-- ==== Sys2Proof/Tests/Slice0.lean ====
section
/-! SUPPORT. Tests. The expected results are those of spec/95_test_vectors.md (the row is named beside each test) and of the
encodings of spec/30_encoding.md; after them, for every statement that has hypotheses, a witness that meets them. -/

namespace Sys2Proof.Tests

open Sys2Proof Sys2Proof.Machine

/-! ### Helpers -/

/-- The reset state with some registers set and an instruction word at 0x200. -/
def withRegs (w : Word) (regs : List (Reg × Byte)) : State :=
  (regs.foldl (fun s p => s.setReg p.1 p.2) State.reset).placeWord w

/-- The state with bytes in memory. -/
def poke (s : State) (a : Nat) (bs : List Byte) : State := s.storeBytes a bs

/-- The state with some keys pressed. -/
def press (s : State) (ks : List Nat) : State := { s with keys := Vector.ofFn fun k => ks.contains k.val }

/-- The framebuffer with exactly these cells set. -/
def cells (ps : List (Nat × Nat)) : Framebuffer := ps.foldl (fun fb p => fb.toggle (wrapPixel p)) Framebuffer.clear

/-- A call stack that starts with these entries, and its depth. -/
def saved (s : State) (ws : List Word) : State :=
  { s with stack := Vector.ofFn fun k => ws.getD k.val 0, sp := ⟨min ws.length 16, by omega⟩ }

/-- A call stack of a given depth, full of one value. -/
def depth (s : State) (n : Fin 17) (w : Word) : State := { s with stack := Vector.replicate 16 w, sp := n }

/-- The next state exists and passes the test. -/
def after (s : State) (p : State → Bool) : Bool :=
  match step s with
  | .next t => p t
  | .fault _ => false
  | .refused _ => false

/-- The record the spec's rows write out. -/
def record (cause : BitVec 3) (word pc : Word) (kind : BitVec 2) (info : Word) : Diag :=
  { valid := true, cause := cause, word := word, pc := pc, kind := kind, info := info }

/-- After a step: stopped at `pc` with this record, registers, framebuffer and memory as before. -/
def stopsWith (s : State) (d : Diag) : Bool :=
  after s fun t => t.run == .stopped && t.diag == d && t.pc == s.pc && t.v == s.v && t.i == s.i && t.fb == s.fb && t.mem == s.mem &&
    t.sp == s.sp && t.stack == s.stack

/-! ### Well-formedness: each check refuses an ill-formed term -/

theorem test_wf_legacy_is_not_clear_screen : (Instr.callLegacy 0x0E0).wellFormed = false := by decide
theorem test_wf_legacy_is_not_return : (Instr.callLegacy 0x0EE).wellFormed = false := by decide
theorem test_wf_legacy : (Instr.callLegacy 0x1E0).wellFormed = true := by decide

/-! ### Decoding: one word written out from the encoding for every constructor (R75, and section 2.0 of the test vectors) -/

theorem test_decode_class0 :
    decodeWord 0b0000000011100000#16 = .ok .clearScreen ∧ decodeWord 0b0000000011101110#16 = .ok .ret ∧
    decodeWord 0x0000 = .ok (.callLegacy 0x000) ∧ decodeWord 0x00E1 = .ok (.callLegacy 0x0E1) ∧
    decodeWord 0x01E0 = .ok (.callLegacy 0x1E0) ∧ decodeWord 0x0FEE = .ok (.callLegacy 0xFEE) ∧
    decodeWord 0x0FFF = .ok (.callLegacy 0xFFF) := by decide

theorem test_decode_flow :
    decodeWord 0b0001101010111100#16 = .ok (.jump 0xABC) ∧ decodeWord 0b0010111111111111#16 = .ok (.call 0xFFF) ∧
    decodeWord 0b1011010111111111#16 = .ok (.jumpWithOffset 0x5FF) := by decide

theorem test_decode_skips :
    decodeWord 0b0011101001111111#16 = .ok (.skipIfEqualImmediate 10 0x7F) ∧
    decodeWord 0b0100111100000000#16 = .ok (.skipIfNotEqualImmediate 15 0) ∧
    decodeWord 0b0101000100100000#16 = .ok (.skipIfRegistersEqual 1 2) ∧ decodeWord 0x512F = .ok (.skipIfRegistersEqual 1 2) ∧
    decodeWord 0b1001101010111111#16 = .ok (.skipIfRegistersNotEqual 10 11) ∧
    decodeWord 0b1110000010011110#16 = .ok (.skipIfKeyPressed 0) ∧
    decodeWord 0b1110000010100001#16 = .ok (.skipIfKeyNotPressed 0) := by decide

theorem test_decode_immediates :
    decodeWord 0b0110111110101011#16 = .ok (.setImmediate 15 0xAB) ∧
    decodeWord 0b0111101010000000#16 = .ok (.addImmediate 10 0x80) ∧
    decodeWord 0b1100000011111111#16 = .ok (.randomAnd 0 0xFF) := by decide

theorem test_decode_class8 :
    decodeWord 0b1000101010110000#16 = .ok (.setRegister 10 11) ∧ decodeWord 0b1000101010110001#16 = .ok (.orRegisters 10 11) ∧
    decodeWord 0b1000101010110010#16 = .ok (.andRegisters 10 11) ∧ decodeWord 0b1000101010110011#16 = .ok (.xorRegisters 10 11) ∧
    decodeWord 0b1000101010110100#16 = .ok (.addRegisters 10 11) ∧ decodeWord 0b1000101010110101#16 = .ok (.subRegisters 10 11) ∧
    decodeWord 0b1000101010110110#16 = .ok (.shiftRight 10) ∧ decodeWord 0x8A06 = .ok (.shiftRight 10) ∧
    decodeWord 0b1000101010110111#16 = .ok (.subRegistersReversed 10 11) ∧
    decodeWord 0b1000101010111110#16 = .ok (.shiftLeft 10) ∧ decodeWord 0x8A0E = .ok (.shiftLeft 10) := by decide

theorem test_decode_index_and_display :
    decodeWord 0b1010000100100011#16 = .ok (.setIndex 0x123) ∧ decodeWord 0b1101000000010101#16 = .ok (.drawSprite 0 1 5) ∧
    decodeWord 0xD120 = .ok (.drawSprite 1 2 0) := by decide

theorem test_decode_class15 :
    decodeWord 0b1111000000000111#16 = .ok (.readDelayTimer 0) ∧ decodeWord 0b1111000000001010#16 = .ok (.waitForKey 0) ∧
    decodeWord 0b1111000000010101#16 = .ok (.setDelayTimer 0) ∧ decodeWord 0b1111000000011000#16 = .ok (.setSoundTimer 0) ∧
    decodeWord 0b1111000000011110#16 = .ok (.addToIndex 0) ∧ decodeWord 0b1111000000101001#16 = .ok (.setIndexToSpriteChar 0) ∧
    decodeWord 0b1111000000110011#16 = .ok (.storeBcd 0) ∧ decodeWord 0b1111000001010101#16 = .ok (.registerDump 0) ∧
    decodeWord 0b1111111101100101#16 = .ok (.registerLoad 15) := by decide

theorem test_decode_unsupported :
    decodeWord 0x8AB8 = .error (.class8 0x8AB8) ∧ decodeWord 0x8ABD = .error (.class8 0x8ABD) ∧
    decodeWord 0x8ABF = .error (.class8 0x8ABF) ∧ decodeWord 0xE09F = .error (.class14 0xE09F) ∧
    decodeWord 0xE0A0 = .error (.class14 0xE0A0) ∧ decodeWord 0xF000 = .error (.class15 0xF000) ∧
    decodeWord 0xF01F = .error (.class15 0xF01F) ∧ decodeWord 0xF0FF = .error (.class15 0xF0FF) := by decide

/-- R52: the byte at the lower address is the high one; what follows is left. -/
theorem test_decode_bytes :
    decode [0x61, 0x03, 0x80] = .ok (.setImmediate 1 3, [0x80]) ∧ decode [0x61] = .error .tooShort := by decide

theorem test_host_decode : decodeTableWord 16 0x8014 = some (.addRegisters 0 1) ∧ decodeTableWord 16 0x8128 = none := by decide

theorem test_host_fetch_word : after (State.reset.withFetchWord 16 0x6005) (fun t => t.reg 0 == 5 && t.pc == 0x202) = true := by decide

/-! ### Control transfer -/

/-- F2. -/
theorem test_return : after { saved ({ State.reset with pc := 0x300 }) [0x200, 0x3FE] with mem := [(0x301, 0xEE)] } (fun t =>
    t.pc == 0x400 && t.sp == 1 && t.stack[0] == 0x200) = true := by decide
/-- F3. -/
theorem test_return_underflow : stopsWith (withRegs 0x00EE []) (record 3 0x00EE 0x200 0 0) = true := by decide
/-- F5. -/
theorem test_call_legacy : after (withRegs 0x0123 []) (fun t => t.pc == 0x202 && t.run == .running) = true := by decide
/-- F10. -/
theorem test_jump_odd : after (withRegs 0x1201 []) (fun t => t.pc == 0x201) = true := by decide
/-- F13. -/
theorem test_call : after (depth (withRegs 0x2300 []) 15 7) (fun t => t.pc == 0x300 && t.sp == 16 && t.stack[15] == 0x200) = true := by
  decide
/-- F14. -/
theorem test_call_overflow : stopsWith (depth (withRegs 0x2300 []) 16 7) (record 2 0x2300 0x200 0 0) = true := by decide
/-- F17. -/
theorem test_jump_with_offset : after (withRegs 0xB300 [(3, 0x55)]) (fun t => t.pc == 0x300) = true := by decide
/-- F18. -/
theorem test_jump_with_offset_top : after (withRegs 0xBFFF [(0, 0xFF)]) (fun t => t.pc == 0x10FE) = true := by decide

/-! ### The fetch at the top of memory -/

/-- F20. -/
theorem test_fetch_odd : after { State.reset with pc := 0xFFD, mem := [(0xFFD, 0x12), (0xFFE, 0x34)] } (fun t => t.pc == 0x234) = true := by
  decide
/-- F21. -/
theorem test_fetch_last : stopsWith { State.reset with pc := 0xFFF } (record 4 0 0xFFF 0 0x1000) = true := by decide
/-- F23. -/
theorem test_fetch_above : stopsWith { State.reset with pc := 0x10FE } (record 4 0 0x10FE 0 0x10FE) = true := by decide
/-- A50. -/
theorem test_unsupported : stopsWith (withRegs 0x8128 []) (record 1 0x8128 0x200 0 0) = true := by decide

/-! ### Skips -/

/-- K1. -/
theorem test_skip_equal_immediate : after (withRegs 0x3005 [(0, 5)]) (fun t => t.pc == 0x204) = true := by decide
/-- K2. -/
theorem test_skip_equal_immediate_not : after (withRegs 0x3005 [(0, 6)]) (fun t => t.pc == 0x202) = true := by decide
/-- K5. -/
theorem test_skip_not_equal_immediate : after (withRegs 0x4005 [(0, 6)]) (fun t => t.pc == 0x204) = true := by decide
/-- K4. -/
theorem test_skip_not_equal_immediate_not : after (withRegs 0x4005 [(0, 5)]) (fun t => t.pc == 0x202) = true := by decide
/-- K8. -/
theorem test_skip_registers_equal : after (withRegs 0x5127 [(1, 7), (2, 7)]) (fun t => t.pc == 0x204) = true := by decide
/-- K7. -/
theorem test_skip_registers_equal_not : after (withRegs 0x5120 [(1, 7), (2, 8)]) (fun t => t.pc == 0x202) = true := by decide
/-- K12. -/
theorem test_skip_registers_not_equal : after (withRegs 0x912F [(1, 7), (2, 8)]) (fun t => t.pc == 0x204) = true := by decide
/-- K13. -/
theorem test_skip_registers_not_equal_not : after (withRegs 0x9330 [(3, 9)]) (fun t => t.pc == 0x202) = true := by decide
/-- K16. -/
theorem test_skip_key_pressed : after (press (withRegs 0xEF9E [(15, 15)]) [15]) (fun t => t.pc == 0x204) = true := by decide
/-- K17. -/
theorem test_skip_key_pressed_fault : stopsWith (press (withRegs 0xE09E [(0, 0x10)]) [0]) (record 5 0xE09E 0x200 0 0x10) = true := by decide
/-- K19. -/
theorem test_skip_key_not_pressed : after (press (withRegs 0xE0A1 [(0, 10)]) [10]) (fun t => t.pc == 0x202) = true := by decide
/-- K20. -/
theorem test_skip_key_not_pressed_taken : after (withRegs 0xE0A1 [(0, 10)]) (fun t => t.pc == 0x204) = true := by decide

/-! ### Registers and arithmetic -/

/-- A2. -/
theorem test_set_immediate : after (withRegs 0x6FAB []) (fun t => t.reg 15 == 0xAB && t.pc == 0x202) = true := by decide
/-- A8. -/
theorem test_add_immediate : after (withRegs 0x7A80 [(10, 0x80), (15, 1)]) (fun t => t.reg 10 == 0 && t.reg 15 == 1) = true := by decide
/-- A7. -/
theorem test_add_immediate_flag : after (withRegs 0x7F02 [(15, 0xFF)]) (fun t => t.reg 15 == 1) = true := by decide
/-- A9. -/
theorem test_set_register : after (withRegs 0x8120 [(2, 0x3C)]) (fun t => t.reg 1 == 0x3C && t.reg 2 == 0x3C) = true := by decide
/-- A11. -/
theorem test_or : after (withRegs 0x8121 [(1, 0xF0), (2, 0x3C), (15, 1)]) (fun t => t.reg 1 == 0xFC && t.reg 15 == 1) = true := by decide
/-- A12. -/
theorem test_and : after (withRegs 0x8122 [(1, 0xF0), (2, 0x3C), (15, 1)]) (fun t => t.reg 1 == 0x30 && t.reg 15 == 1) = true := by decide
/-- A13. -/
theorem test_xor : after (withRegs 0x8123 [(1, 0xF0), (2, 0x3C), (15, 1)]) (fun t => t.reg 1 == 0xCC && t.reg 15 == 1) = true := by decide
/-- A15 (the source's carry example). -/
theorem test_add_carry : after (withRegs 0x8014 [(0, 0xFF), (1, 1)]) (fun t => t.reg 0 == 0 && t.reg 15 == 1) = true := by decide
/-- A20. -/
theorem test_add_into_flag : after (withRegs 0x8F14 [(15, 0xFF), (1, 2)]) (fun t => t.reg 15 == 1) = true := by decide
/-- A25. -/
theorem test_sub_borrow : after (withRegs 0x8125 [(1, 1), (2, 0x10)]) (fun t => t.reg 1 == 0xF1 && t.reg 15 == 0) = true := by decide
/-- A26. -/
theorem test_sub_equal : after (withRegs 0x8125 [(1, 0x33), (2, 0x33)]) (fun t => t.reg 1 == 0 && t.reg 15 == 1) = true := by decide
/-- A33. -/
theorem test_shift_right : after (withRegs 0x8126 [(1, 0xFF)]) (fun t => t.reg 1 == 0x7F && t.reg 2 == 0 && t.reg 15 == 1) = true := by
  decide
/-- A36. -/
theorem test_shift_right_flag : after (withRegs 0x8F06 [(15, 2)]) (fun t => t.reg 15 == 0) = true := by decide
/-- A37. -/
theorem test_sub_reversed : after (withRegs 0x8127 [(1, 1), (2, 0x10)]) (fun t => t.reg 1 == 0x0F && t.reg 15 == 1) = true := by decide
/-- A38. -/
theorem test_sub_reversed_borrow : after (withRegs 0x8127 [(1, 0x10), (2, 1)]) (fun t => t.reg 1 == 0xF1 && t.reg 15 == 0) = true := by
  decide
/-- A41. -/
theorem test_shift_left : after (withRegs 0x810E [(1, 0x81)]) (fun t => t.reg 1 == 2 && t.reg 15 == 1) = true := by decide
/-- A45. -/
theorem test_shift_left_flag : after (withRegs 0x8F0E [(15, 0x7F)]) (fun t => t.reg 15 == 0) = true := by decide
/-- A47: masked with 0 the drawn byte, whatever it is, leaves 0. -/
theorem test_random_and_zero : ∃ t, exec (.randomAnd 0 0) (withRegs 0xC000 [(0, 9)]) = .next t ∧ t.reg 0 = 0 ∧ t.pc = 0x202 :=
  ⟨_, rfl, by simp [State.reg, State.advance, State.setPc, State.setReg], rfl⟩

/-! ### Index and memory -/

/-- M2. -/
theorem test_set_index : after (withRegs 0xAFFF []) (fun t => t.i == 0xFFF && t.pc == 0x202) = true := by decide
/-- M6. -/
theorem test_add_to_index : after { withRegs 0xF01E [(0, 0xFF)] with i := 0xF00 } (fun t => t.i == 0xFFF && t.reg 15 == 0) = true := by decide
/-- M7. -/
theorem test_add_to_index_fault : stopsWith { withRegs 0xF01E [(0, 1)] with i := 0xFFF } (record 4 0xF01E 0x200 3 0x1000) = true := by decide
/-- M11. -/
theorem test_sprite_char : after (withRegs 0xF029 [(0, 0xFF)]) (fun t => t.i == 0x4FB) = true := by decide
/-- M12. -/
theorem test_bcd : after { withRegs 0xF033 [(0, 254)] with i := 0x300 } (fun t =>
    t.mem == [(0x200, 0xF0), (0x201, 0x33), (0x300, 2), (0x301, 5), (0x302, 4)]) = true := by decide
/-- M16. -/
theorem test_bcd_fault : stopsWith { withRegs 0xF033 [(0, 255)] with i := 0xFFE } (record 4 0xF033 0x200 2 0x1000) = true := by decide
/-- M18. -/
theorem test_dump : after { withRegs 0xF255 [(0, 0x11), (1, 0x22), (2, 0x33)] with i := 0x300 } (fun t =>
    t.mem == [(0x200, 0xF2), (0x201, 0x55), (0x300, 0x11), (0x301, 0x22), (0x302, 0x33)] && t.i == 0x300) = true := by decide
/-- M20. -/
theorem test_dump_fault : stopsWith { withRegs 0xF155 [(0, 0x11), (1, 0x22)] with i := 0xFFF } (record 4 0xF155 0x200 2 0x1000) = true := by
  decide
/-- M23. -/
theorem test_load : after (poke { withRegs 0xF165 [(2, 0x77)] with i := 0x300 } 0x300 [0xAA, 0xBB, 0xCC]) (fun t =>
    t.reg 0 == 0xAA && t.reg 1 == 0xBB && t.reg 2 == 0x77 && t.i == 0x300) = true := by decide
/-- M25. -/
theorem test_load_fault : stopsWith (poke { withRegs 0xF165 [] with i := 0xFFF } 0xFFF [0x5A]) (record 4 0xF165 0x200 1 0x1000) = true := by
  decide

- Assignment
Every line in the records above with the string "wellFormed" in it should be shown.

- Task output
theorem test_wf_legacy_is_not_clear_screen : (Instr.callLegacy 0x0E0).wellFormed = false := by decide
theorem test_wf_legacy_is_not_return : (Instr.callLegacy 0x0EE).wellFormed = false := by decide
theorem test_wf_legacy : (Instr.callLegacy 0x1E0).wellFormed = true := by decide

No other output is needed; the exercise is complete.